EXERCISE GOAL: Begin at the line below that has "on R56's second kind. -/" and stop after the line that has "theorem fieldsOf_t_toNat (w". Please restate only those lines, word for word.

DATA SUPPLIED:
-- ==== Sys2Proof/Tests/Slice0.lean ====
section
/-! SUPPORT. The model's own tests: ill-formed terms refused, words decoded, one step per case.

Expected results are the spec's worked examples and vectors (95_test_vectors.md), named by their id, or hand calculation from
the rule cited.  No expected value is the model's own answer. -/

namespace Sys2Proof.Tests
open Sys2Proof Sys2Proof.Machine

/-! ### Ill-formed terms (R79, R201) -/

theorem test_wf_register_16 : (AsmLine.mk .ld [.v 16, .v 0]).wf = false := by decide
theorem test_wf_byte_256 : (AsmLine.mk .ld [.v 0, .num 256]).wf = false := by decide
theorem test_wf_address_4096 : (AsmLine.mk .jp [.num 4096]).wf = false := by decide
theorem test_wf_nibble_16 : (AsmLine.mk .drw [.v 0, .v 1, .num 16]).wf = false := by decide
theorem test_wf_data_byte_256 : (AsmLine.mk .db [.num 256]).wf = false := by decide
theorem test_wf_data_word_65536 : (AsmLine.mk .dw [.num 65536]).wf = false := by decide
theorem test_wf_jump_offset_register : (AsmLine.mk .jp [.v 1, .num 0x300]).wf = false := by decide
theorem test_wf_operand_form : (AsmLine.mk .cls [.v 0]).wf = false := by decide
theorem test_wf_image_3585 : imageFits (List.replicate 3585 0) = false := by
  unfold imageFits; rw [List.length_replicate]; decide
theorem test_wf_image_3584 : imageFits (List.replicate 3584 0) = true := by
  unfold imageFits; rw [List.length_replicate]; decide

/-- Program P1's lines `LD V1, 5`, `ADD V0, V1`, `SE V1, 0` (95_test_vectors.md, part 3). -/
theorem test_assemble :
    [AsmLine.mk .ld [.v 1, .num 5], .mk .add [.v 0, .v 1], .mk .se [.v 1, .num 0]].map assemble =
      [some [0x61, 0x05], some [0x80, 0x14], some [0x31, 0x00]] := by decide

/-! ### Decoding: a word for every constructor, written from the encodings of rules R74 and R76 -/

/-- The decoder on a list of words. -/
def decodes (ws : List Word) : List (Option Instr) := ws.map fun w => (decode w).toOption

theorem test_decode_display_control :
    decodes [0x00E0, 0x00EE, 0x1234, 0x2300, 0xB5FE, 0xDF01] =
      [some .cls, some .ret, some (.jp 0x234), some (.call 0x300), some (.jpV0 0x5FE), some (.drw 15 0 1)] := by decide
theorem test_decode_skips :
    decodes [0x3342, 0x4342, 0x5120, 0x9120] =
      [some (.seImm 3 0x42), some (.sneImm 3 0x42), some (.seReg 1 2), some (.sneReg 1 2)] := by decide
theorem test_decode_loads_alu :
    decodes [0x6A2F, 0x7220, 0x8010, 0x8011, 0x8012, 0x8013, 0x8124, 0x8125, 0x8456, 0x8017, 0x84AE, 0xC30F] =
      [some (.ldImm 10 0x2F), some (.addImm 2 0x20), some (.ldReg 0 1), some (.or 0 1), some (.and 0 1),
       some (.xor 0 1), some (.addReg 1 2), some (.sub 1 2), some (.shr 4 5), some (.subn 0 1),
       some (.shl 4 10), some (.rnd 3 0x0F)] := by decide
theorem test_decode_index_memory :
    decodes [0xA2F0, 0xFF1E, 0xF229, 0xF533, 0xF255, 0xF465] =
      [some (.ldI 0x2F0), some (.addIV 15), some (.ldFV 2), some (.ldBV 5), some (.ldMemV 2), some (.ldVMem 4)] := by decide
theorem test_decode_keys_timers :
    decodes [0xE19E, 0xE1A1, 0xF307, 0xF50A, 0xF215, 0xF218] =
      [some (.skp 1), some (.sknp 1), some (.ldVDt 3), some (.ldVK 5), some (.ldDtV 2), some (.ldStV 2)] := by decide
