-- ==== Sys2Proof/WellFormed.lean ====
section
/-! DEFINITION. Which requests are defined: the three kinds of reserved encodings of 30_encoding.md R56, as checks. -/
namespace Sys2Proof

/-- `OP` is one of the six values of R53. Fails on R56's first kind. -/
def RawOp.opDefined (r : RawOp) : Bool := r.op.toNat ≤ 5

/-- `OP` is EDGE_FALL's or EDGE_RISE's: the word has an operand (R53). -/
def RawOp.isEdge (r : RawOp) : Bool := r.op == 1 || r.op == 2

/-- `T` is 0 unless the operation has an operand (R52). Fails on R56's second kind. -/
def RawOp.operandDefined (r : RawOp) : Bool := r.isEdge || r.t == 0

/-- The word is one of the six operations (R55). -/
def RawOp.wellFormed (r : RawOp) : Bool := r.opDefined && r.operandDefined

/-- The cycle presents no reserved host operation. Fails on R56's third kind, `host_valid = 1` with
`host_op = 11`; in a reset cycle the request is discarded (70_reset_and_hazards.md R125). -/
def InPorts.wellFormed (p : InPorts) : Bool := p.rst || !(p.hostValid && p.hostOp == 3)

/-- Every instruction is well formed: its operand's type is the field's, and "any `W_T`-bit value is a legal
`T`" (R54). -/
def Instr.wellFormed : Instr → Bool
  | .nop => true
  | .edgeFall _ => true
  | .edgeRise _ => true
  | .init => true
  | .getState => true
  | .takeCode => true

end Sys2Proof
end

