-- ==== Sys2Proof/Laws/Decode.lean ====
section
/-! SUPPORT. The decoder and the encoder, field by field. -/
namespace Sys2Proof

/-- The `OP` field of a word is its value over `2^W_T`. -/
theorem fieldsOf_op_toNat (w : OpWord) : (fieldsOf w).op.toNat = w.toNat / 2 ^ Config.tsWidth := by
  have h := w.isLt
  simp only [fieldsOf, BitVec.extractLsb'_toNat, Nat.shiftRight_eq_div_pow, Config.tsWidth] at *
  omega

/-- The `T` field of a word is its value modulo `2^W_T`. -/
theorem fieldsOf_t_toNat (w : OpWord) : (fieldsOf w).t.toNat = w.toNat % 2 ^ Config.tsWidth := by
  simp [fieldsOf, BitVec.extractLsb'_toNat]

/-- A word's value, from its two fields. -/
theorem toNat_of_fieldsOf (w : OpWord) :
    w.toNat = (fieldsOf w).op.toNat * 2 ^ Config.tsWidth + (fieldsOf w).t.toNat := by
  rw [fieldsOf_op_toNat, fieldsOf_t_toNat, Nat.div_add_mod']

/-- The value of an instruction's word, from the two fields of the table (30_encoding.md R52). -/
theorem encode_toNat (i : Instr) : (encode i).toNat = i.raw.op.toNat * 2 ^ Config.tsWidth + i.raw.t.toNat := by
  rw [encode, BitVec.toNat_append, ← Nat.shiftLeft_add_eq_or_of_lt i.raw.t.isLt, Nat.shiftLeft_eq]

/-- The encoder puts the table's fields where the decoder looks for them. -/
theorem fieldsOf_encode (i : Instr) : fieldsOf (encode i) = i.raw := by
  have ht := i.raw.t.isLt
  have h1 : (fieldsOf (encode i)).op = i.raw.op := by
    apply BitVec.eq_of_toNat_eq
    rw [fieldsOf_op_toNat, encode_toNat, Nat.mul_comm, Nat.mul_add_div (by positivity), Nat.div_eq_of_lt ht,
      Nat.add_zero]
  have h2 : (fieldsOf (encode i)).t = i.raw.t := by
    apply BitVec.eq_of_toNat_eq
    rw [fieldsOf_t_toNat, encode_toNat, Nat.mul_comm, Nat.mul_add_mod, Nat.mod_eq_of_lt ht]
  rw [show fieldsOf (encode i) = ⟨(fieldsOf (encode i)).op, (fieldsOf (encode i)).t⟩ from rfl, h1, h2]

/-- The decoder reads an instruction's own fields back. -/
theorem decodeRaw_raw (i : Instr) : decodeRaw i.raw = .ok i := by
  cases i <;> simp [Instr.raw, decodeRaw]

/-- R56's first kind. -/
theorem decodeRaw_reserved_op {r : RawOp} (h : 6 ≤ r.op.toNat) : decodeRaw r = .error (.opcode r.op) := by
  have h1 : r.op ≠ 1 := by rintro h'; simp [h'] at h
  have h2 : r.op ≠ 2 := by rintro h'; simp [h'] at h
  rw [decodeRaw, if_neg h1, if_neg h2, if_pos (by omega)]

/-- R56's second kind. -/
theorem decodeRaw_reserved_operand {r : RawOp} (h : r.op.toNat ∈ [0, 3, 4, 5]) (ht : r.t ≠ 0) :
    decodeRaw r = .error (.operand r.op r.t) := by
  have h1 : r.op ≠ 1 := by rintro h'; simp [h'] at h
  have h2 : r.op ≠ 2 := by rintro h'; simp [h'] at h
  have h3 : ¬5 < r.op.toNat := by simp at h; omega
  rw [decodeRaw, if_neg h1, if_neg h2, if_neg h3, if_pos ht]

/-- Two words with the same fields are the same word. -/
theorem fieldsOf_injective {w w' : OpWord} (h : fieldsOf w = fieldsOf w') : w = w' := by
  apply BitVec.eq_of_toNat_eq
  rw [toNat_of_fieldsOf w, toNat_of_fieldsOf w', h]

/-- The decoder accepts exactly the well-formed words (30_encoding.md R55, R56). -/
theorem decodeRaw_isOk_iff (r : RawOp) : (∃ i, decodeRaw r = .ok i) ↔ r.wellFormed = true := by
  obtain ⟨op, t⟩ := r
  have key : ∀ n : Fin 16, (∃ i, decodeRaw ⟨BitVec.ofFin n, t⟩ = .ok i) ↔
      RawOp.wellFormed ⟨BitVec.ofFin n, t⟩ = true := by
    intro n
    by_cases ht : t = 0#Config.tsWidth <;> fin_cases n <;>
      simp [decodeRaw, RawOp.wellFormed, RawOp.opDefined, RawOp.operandDefined, RawOp.isEdge, ht]
  exact key op.toFin

end Sys2Proof
end

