-- ==== Sys2Proof/Tests/Slice0.lean ====
section
/-! SUPPORT. Tests and witnesses. Every expected value is written out in 95_test_vectors.md or computed by hand from the
rule named beside it. -/
namespace Sys2Proof.Tests

open Sys2Proof.Machine Sys2Proof.Safety

/-- Armed registers with the given values, in the column order of 95_test_vectors.md section 2.3. -/
def armedRegs (st : DecoderState) (bitIndex : BitVec 6) (codeBits : Code) (pending : Bool) (outCode : Code)
    (outTs lastFall lastRise : Timestamp) : Regs Config.tsWidth :=
  { st, bitIndex, codeBits, lastFall, lastRise, outCode, outTs, pending, armed := true }

/-- A state with the given registers and nothing presented. -/
def stateOf (r : Regs Config.tsWidth) : State := { State.reset with regs := r }

/-- Registers at the end of an outcome, if it is a next state. -/
def regsThen : Host.Outcome State Fault Refusal → Option (Regs Config.tsWidth)
  | .next s    => some s.regs
  | .fault _   => none
  | .refused _ => none

/-- Response at the end of an outcome, if it is a next state. -/
def rspThen : Host.Outcome State Fault Refusal → Option (Response Config.tsWidth)
  | .next s    => some s.rsp
  | .fault _   => none
  | .refused _ => none

/-- Why an outcome is refused, if it is. -/
def refusalThen : Host.Outcome State Fault Refusal → Option Refusal
  | .next _    => none
  | .fault _   => none
  | .refused r => some r

/-- Registers after `EDGE_RISE t`. -/
def afterRise (t : Timestamp) (r : Regs Config.tsWidth) : Option (Regs Config.tsWidth) :=
  regsThen (exec (.edgeRise t) (stateOf r))

/-- The ports of a cycle without a reset. -/
def ports (edgeValid edgeLevel : Bool) (edgeTs : Timestamp) (hostValid : Bool) (hostOp : BitVec 2) : InPorts :=
  { rst := false, edgeValid, edgeLevel, edgeTs, hostValid, hostOp }

/-- A state in which the given cycles are coming. -/
def withCycles (r : Regs Config.tsWidth) (ps : List InPorts) : State := { stateOf r with cycles := ps }

/-- A state in which the given words wait. -/
def withWords (r : Regs Config.tsWidth) (ws : List OpWord) : State := { stateOf r with waiting := ws.map .word }

/-- The operation word of a number. -/
def word (n : Nat) : OpWord := BitVec.ofNat _ n

/-- The registers of 95_test_vectors.md H10: a code published and not taken. -/
def published : Regs Config.tsWidth := armedRegs .complete 32 0xF708FB04 true 0xF708FB04 69060 70000 69060

/-! ## WellFormed: an ill-formed term for each check -/

theorem smoke_opDefined_refuses : RawOp.opDefined ⟨0x6, 0⟩ = false := by decide
theorem smoke_operandDefined_refuses : RawOp.operandDefined ⟨0x3, 0x10⟩ = false := by decide
theorem smoke_rawOp_wellFormed_refuses :
    RawOp.wellFormed ⟨0xF, 0⟩ = false ∧ RawOp.wellFormed ⟨0x0, 1⟩ = false ∧ RawOp.wellFormed ⟨0x2, 1⟩ = true := by
  decide
theorem smoke_ports_wellFormed_refuses :
    (ports false false 0 true 0b11).wellFormed = false ∧
      ({ ports false false 0 true 0b11 with rst := true }).wellFormed = true := by
  decide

PROBLEM SOLUTION:
/-- `T` is 0 unless the operation has an operand (R52). Fails on R56's second kind. -/
def RawOp.operandDefined (r : RawOp) : Bool := r.isEdge || r.t == 0

/-- The word is one of the six operations (R55). -/
def RawOp.wellFormed (r : RawOp) : Bool := r.opDefined && r.operandDefined

/-- The cycle presents no reserved host operation. Fails on R56's third kind, `host_valid = 1` with
`host_op = 11`; in a reset cycle the request is discarded (70_reset_and_hazards.md R125). -/
def InPorts.wellFormed (p : InPorts) : Bool := p.rst || !(p.hostValid && p.hostOp == 3)

/-- Every instruction is well formed: its operand's type is the field's, and "any `W_T`-bit value is a legal
`T`" (R54). -/
def Instr.wellFormed : Instr → Bool
  | .nop => true
  | .edgeFall _ => true
  | .edgeRise _ => true
  | .init => true
  | .getState => true
  | .takeCode => true

end Sys2Proof
end

-- ==== Sys2Proof/Laws/Decode.lean ====
section
/-! SUPPORT. The decoder and the encoder, field by field. -/
namespace Sys2Proof

/-- The `OP` field of a word is its value over `2^W_T`. -/
theorem fieldsOf_op_toNat (w : OpWord) : (fieldsOf w).op.toNat = w.toNat / 2 ^ Config.tsWidth := by
  have h := w.isLt
  simp only [fieldsOf, BitVec.extractLsb'_toNat, Nat.shiftRight_eq_div_pow, Config.tsWidth] at *
  omega

/-- The `T` field of a word is its value modulo `2^W_T`. -/
theorem fieldsOf_t_toNat (w : OpWord) : (fieldsOf w).t.toNat = w.toNat % 2 ^ Config.tsWidth := by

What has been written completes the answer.